**Task directions**
Please give back, word for word, each line from the start of the entries through the one in which "theorem test_wellFormed_accepts_halt : Instr.halt.wellFormed" is found.

Dataset entries:
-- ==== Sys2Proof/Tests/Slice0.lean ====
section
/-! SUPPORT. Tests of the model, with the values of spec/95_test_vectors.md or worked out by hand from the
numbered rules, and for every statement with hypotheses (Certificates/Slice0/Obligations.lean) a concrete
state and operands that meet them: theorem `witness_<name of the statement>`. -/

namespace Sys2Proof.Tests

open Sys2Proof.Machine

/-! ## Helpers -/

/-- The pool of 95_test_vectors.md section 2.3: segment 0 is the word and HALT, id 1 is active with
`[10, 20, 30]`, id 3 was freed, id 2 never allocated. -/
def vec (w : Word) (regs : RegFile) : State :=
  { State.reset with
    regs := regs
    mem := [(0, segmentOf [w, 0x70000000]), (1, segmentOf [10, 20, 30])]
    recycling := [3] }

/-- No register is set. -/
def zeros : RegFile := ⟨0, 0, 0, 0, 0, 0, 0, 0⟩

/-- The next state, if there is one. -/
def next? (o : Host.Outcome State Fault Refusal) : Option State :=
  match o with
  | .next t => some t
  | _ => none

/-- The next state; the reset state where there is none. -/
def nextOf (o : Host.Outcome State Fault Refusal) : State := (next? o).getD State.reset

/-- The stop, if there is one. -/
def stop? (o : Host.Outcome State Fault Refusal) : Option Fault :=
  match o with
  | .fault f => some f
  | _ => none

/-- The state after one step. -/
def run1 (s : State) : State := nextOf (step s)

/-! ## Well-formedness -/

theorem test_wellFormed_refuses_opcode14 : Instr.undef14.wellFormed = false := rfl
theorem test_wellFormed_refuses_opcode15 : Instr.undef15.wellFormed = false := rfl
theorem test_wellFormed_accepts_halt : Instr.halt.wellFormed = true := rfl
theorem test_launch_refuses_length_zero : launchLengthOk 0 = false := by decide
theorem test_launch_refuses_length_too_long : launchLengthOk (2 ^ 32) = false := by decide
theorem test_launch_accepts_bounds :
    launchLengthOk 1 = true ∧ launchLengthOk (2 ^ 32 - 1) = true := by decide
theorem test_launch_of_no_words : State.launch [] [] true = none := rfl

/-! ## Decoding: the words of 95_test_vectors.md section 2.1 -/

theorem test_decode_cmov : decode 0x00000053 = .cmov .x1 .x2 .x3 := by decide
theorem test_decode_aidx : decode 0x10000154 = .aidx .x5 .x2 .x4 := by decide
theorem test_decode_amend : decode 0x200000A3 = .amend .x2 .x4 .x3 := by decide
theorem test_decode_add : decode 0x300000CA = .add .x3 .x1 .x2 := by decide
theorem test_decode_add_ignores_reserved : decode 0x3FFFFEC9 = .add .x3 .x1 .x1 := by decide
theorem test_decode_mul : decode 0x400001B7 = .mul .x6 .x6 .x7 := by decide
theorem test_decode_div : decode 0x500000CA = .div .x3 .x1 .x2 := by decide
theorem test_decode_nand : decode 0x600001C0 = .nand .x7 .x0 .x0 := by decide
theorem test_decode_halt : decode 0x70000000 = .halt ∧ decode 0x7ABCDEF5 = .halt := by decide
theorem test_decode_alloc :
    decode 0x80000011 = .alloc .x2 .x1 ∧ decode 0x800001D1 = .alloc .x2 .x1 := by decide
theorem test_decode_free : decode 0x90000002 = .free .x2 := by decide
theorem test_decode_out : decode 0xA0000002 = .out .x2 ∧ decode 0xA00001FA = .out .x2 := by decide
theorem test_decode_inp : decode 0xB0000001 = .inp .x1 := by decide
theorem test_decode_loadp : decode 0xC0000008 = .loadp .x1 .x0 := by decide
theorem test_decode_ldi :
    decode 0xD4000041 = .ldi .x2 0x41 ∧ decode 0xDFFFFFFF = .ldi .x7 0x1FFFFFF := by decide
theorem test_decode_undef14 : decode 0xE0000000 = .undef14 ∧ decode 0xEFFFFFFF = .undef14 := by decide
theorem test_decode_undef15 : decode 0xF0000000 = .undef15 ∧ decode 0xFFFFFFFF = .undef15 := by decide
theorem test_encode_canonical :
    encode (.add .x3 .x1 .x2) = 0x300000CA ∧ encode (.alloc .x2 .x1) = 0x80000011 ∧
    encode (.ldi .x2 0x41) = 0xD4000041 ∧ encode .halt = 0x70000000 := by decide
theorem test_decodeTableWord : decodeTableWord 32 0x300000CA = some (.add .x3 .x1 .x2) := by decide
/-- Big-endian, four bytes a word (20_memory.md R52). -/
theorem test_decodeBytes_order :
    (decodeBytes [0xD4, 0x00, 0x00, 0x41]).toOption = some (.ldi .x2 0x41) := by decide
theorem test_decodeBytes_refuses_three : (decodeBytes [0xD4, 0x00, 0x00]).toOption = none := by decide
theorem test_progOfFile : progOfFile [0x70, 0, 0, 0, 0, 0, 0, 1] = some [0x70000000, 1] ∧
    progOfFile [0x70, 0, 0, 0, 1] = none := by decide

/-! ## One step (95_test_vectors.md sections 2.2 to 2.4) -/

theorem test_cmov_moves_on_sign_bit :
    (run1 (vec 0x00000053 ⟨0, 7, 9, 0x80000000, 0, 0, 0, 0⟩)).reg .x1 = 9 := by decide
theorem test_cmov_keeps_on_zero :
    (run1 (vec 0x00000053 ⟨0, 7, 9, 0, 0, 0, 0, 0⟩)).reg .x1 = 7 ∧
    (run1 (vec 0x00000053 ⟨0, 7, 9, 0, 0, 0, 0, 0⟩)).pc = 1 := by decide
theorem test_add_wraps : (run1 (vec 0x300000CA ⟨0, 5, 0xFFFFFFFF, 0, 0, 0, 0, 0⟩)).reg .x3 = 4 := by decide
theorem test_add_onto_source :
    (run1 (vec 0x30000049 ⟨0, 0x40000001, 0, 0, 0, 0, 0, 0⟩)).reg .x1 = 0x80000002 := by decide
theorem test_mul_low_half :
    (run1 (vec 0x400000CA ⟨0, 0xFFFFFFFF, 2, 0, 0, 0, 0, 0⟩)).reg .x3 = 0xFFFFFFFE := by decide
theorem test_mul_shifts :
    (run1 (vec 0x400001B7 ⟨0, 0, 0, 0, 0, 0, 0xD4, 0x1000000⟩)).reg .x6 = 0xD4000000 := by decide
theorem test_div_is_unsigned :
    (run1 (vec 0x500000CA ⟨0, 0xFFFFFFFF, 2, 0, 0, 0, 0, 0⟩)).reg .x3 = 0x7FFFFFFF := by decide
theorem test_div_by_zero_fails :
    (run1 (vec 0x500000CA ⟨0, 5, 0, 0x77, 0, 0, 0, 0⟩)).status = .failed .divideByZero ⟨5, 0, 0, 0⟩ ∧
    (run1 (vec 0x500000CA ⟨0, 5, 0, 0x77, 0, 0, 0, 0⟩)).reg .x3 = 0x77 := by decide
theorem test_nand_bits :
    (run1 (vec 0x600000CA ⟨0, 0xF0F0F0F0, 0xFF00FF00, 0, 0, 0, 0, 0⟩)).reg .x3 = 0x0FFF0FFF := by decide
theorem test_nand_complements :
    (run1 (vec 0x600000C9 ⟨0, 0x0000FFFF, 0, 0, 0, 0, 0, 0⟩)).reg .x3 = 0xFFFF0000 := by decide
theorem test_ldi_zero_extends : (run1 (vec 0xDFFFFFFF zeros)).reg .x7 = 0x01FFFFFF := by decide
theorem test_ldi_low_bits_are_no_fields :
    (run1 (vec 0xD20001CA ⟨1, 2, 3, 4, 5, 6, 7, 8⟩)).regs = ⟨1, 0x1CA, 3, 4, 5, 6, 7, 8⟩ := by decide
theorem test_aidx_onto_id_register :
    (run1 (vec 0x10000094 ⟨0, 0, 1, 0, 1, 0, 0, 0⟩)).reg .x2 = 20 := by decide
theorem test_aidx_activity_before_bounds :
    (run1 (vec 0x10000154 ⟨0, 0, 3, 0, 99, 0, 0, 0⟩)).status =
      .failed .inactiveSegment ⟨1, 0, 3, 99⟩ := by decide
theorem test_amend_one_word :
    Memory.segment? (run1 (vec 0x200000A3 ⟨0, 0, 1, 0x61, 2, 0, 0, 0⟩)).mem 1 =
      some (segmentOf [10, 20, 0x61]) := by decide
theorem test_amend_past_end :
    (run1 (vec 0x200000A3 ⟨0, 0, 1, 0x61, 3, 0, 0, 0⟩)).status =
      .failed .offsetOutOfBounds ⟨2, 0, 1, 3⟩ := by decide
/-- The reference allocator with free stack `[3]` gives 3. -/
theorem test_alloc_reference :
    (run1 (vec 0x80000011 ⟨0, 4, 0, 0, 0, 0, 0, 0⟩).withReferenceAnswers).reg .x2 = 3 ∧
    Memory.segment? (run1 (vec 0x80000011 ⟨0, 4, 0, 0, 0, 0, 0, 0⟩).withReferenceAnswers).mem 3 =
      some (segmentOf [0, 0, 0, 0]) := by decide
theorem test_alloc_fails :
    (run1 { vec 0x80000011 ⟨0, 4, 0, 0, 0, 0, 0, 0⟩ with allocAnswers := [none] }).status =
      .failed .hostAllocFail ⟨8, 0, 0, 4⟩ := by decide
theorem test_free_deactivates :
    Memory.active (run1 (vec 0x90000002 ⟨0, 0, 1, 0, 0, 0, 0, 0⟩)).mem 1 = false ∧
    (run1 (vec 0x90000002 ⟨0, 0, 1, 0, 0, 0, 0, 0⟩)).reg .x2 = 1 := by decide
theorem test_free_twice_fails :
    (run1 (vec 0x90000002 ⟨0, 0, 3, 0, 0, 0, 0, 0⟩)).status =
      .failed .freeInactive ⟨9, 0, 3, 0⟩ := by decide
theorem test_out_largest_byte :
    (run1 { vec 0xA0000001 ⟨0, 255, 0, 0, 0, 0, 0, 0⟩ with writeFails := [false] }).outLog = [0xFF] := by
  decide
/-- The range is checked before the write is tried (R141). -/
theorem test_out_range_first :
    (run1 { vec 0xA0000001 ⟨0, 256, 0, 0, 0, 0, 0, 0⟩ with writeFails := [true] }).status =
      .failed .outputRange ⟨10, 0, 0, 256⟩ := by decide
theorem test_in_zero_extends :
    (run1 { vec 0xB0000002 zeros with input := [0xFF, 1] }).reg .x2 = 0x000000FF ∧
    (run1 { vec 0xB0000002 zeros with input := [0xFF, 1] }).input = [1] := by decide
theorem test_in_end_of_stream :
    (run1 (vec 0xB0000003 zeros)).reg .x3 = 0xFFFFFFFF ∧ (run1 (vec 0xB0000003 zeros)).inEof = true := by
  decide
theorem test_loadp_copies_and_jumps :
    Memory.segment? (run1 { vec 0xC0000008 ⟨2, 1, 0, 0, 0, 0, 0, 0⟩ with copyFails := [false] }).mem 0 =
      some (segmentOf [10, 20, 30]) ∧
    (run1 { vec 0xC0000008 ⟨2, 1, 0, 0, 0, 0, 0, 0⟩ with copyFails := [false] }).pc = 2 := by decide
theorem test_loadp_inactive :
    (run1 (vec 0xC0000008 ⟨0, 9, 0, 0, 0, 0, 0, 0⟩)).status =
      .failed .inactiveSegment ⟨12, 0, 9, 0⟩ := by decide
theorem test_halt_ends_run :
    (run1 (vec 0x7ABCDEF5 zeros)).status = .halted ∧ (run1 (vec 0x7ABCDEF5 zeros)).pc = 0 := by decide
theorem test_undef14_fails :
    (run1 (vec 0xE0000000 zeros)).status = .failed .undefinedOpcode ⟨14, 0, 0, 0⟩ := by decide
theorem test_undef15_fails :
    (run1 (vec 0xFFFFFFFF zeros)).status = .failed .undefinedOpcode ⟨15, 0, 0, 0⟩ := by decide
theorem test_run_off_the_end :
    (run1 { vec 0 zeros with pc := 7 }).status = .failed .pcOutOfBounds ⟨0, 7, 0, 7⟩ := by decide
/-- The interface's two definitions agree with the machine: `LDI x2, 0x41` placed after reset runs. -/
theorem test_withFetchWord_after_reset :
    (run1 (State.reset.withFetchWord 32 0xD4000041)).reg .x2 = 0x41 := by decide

**Task result**
-- ==== Sys2Proof/Tests/Slice0.lean ====
section
/-! SUPPORT. Tests of the model, with the values of spec/95_test_vectors.md or worked out by hand from the
numbered rules, and for every statement with hypotheses (Certificates/Slice0/Obligations.lean) a concrete
state and operands that meet them: theorem `witness_<name of the statement>`. -/

namespace Sys2Proof.Tests

open Sys2Proof.Machine

/-! ## Helpers -/

/-- The pool of 95_test_vectors.md section 2.3: segment 0 is the word and HALT, id 1 is active with
`[10, 20, 30]`, id 3 was freed, id 2 never allocated. -/
def vec (w : Word) (regs : RegFile) : State :=
  { State.reset with
    regs := regs
    mem := [(0, segmentOf [w, 0x70000000]), (1, segmentOf [10, 20, 30])]
    recycling := [3] }

/-- No register is set. -/
def zeros : RegFile := ⟨0, 0, 0, 0, 0, 0, 0, 0⟩

/-- The next state, if there is one. -/
def next? (o : Host.Outcome State Fault Refusal) : Option State :=
  match o with
  | .next t => some t
  | _ => none

/-- The next state; the reset state where there is none. -/
def nextOf (o : Host.Outcome State Fault Refusal) : State := (next? o).getD State.reset

/-- The stop, if there is one. -/
def stop? (o : Host.Outcome State Fault Refusal) : Option Fault :=
  match o with
  | .fault f => some f
  | _ => none

/-- The state after one step. -/
def run1 (s : State) : State := nextOf (step s)

/-! ## Well-formedness -/

theorem test_wellFormed_refuses_opcode14 : Instr.undef14.wellFormed = false := rfl
theorem test_wellFormed_refuses_opcode15 : Instr.undef15.wellFormed = false := rfl
theorem test_wellFormed_accepts_halt : Instr.halt.wellFormed = true := rfl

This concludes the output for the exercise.